Tessera: Secure, Near-Line-Rate Weight Streaming for UMA Edge Accelerators

Deploying proprietary Deep Neural Networks (DNNs) on commodity edge devices demands hardware-backed Digital Rights Management (DRM) capable of withstanding both software-level and physical adversaries. In Unified Memory Architecture (UMA) systems, the host CPU and Neural Processing Unit (NPU) share physical DRAM, leaving plaintext model weights directly readable by a compromised OS kernel. Existing defenses fail in this constrained setting: trusted execution environments monopolize scarce memory with permanently reserved regions, while full-memory encryption operates at page granularity. This forces the system to fetch massive 4 KB memory pages for sub-page tensor tiles, severely crippling bandwidth. We present Tessera, a reference architecture for inline, cache-line granularity weight decryption on UMA edge accelerators. The design intercepts 64-byte AXI bursts, computing AES-256-CTR keystreams in parallel with DRAM fetches. This streams plaintext directly into isolated NPU SRAM, creating a transient memory footprint confined to the active tile and eliminating the need for permanent memory carve-outs. Measurements across three distinct SoC platforms demonstrate that this parallelization hides cryptographic latency behind standard DRAM fetch times, a condition that holds even under worst-case timing variations. Consequently, Tessera is projected to achieve 98.4\% of the theoretical memory bandwidth ceiling (a mere 1.6\% overhead). Across standard vision and language models, page-level memory encryption suffers up to a 32x bandwidth penalty, whereas Tessera maintains an optimal 1x footprint for all layer geometries. Finally, Tessera neutralizes major UMA-specific attack vectors -- including physical DRAM extraction, rogue DMA, and compute hijacking -- and formally prevents plaintext leakage across sparse tensors.

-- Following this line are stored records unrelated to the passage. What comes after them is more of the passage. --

-- ==== Sys2Proof/Machine/Ops.lean ====
section
/-! DEFINITION. The operations every instruction shares: versioned regions, taking a fault and returning from one, fatal
faults and escalation, and the issue of one word. -/

namespace Sys2Proof.Machine

open Sys2Proof

/-- The distributor stops the group's workgroup (R357, R365). -/
def State.stoppingGroup (s : State) (g : Group) : Bool := (s.workgroup? g.wg).elim false fun w => w.stopping

/-- A group runs: its workgroup is resident, and its context is not stopped, or is still being stopped (R357). -/
def State.live (s : State) (g : Group) : Bool :=
  (!(s.context g.ctx).stopped || s.stoppingGroup g) && s.onCore g

/-! ### Other packages (R405–R407) -/

def State.bump (s : State) : State := { s with tick := s.tick + 1 }

/-- A lane's request to another package (R405, R407, R427): the remote address, the DIESET of its FABRIC entry, the virtual address that a
denial reports, and whether the access compares tags. -/
structure Request where
  lane : Nat
  pkg : Nat
  addr : Nat
  rims : Nat
  ea : DWord
  tagged : Bool

/-- The requests to other packages that granted accesses make. -/
def State.requests (s : State) (gs : List (Nat × Grant)) (ea : Nat → DWord) : List Request :=
  gs.filterMap fun e => match e.2.place with
    | .remote p a => some { lane := e.1, pkg := p, addr := a, rims := s.rimsOf e.2.pa, ea := ea e.1, tagged := e.2.tagged }
    | _ => none

/-- Some plane carries a request (R407, R427). -/
def State.reachable (s : State) (r : Request) : Bool := !(s.planesIn r.rims).isEmpty

/-- The denial of another package (R407). -/
def remoteDenial : Trap := { trap .pageProtection with remote := true }

/-- The packet of a request (R427); its delivery is the fabric's. -/
def Request.packet (r : Request) (g : Group) (type aux : Nat) (payload : List Byte) (tag : Nat := 0) : MeshPacket :=
  { type, src := g.die, dst := g.die, tag, aux, addr := r.addr, payload, ctx := g.ctx, len := payload.length }

/-- What another package that answers at once denies of an engine's requests: a package that no plane reaches denies every request, and
only an access that compares tags can fail a tag check (R221, R407). -/
def deniedLanes (s : State) (rs : List Request) : List (Nat × Trap) :=
  rs.filterMap fun r =>
    let v := Config.remoteVerdict s.tick r.addr
    if !s.reachable r || v = 1 then some (r.lane, remoteDenial)
    else if v = 2 && r.tagged then some (r.lane, trap .tagMismatch)
    else none

/-- The requests of an access that go out: those of its lanes that are not denied. -/
def granted (rs : List Request) (denied : List (Nat × Trap)) : List Request := rs.filter fun r => !(denied.any fun d => d.1 = r.lane)

/-- Send the packets of requests, for an instruction whose accesses they carry when it has a number. -/
def State.sendRequests (s : State) (g : Group) (rs : List Request) (type aux : Nat) (payload : Request → List Byte)
    (owner : Option (Nat × Nat) := none) : State :=
  rs.foldl (fun s r => s.sendFabric r.pkg (r.packet g type aux (payload r)) owner r.rims) s

/-- Engine faults that denied lanes give the issuing group, with the progress index of a long instruction's unit (R379, R407). -/
def Group.addDenied (g : Group) (issue : Nat) (mask : LaneMask) (path : Option Path) (ea : Nat → DWord) (ds : List (Nat × Trap))
    (index : Nat → Word := fun _ => 0xFFFFFFFF) : Group :=
  { g with efaults := g.efaults ++ ds.map fun d =>
      { issue, mask, path := path.elim 0 Path.code, trap := { d.2 with taddr := some (ea d.1), index := index d.1 } } }

/-- A request that waits for its answer goes out, for some lanes of an instruction (R407, R427). -/
def State.ask (s : State) (g : Group) (fid : Nat) (lanes : LaneMask) (r : Request) (type aux : Nat) (payload : List Byte) (write : Bool)
    (index : Word := 0xFFFFFFFF) : Nat × State :=
  let t := s.nextTag
  let s := t.2.sendFabric r.pkg (r.packet g type aux payload t.1) (some (g.id, fid)) r.rims
  (t.1, { s with asks := s.asks ++ [{ tag := t.1, addr := r.addr, src := g.die, group := g.id, flight := fid, lanes, pkg := r.pkg, va := r.ea,
                                      tagged := r.tagged, index, write }] })

/-- The stores of an instruction to other packages: they go out, and a package that no plane reaches denies its own (R407). -/
def State.sendStores (s : State) (g : Group) (fid : Nat) (mask : LaneMask) (path : Option Path) (aux : Nat)
    (rs : List (Request × List Byte)) (index : Nat → Word := fun _ => 0xFFFFFFFF) : State :=
  let out := rs.filter fun e => s.reachable e.1
  let lost := (rs.filter fun e => !s.reachable e.1).map fun e => e.1
  let s := out.foldl (fun s e => (s.ask g fid (laneBit e.1.lane) e.1 3 aux e.2 true (index e.1.lane)).2) s
  if lost.isEmpty then s
  else s.modGroup g.id fun g => g.addDenied fid mask path (fun l => (lost.find? fun r => r.lane = l).elim 0 fun r => r.ea)
    (lost.map fun r => (r.lane, remoteDenial)) index

/-- The number that a group's next outstanding instruction takes. -/
def State.nextFlight (s : State) (gid : Nat) : Nat := (s.group? gid).elim 0 fun g => g.nextFlight

/-- An instruction of a group whose accesses wait for acknowledgements joins its outstanding ones: of other packages, or of the lines
whose ownership it has asked for (R226, R239). -/
def State.addWaiting (s : State) (gid : Nat) (path : Path) (mask : LaneMask) (lines : List Nat) : State :=
  s.modGroup gid fun g =>
    { g with nextFlight := g.nextFlight + 1,
             flights := g.flights ++ [{ id := g.nextFlight, split := 0, mask, lanes := mask, flag := none, path := some path, lines,
                                        work := .performed }] }

/-! ### Versioned regions (R361–R363) -/

/-- A group has an unhardened region of this split. -/
def Group.unhardened (g : Group) (p : Split) : Bool :=
  match g.region with
  | some r => p.opener && !r.hard
  | none => false

/-- The byte of a key that the version of a split's unhardened region holds (R361). -/
def Group.versioned? (g : Group) (p : Split) (k : Nat) : Option Byte :=
  match g.region with
  | some r => if p.opener && !r.hard then (r.version.find? fun e => e.1 = k).map fun e => e.2 else none
  | none => none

翻译：在商用边缘设备上部署专有深度神经网络（DNN），需要具备抗衡软件层面及物理层面攻击者的硬件支撑数字版权管理（DRM）。在统一内存架构（UMA）系统中，主机CPU与神经网络处理单元（NPU）共享物理DRAM，导致明文模型权重可被受损操作系统内核直接读取。现有防御机制在此受限场景下失效：可信执行环境以永久保留区域独占稀缺内存，而全内存加密以页粒度运作，迫使系统为子页张量切片提取高达4 KB的内存页，严重削弱带宽。本文提出Tessera——一种面向UMA边缘加速器的内联式、缓存行粒度权重解密参考架构。该设计通过拦截64字节AXI突发传输，在DRAM提取的同时并行计算AES-256-CTR密钥流，将明文直接流式传输至隔离的NPU SRAM内，形成仅限定于激活切片的瞬态内存足迹，从而消除永久内存预留需求。跨三款不同SoC平台的测量表明：该并行机制将密码学延迟隐藏于标准DRAM获取时间之下，即使在最坏时序变化条件下仍能成立。因此，Tessera预计可达到理论内存带宽上限的98.4%（仅1.6%开销）。在标准视觉与语言模型上，页级内存加密会产生高达32倍的带宽损耗，而Tessera对所有层几何构型均维持最优1倍内存足迹。最后，Tessera可消除UMA特有攻击向量（包括物理DRAM提取、恶意DMA及计算劫持），并从形式化层面防止稀疏张量的明文泄露。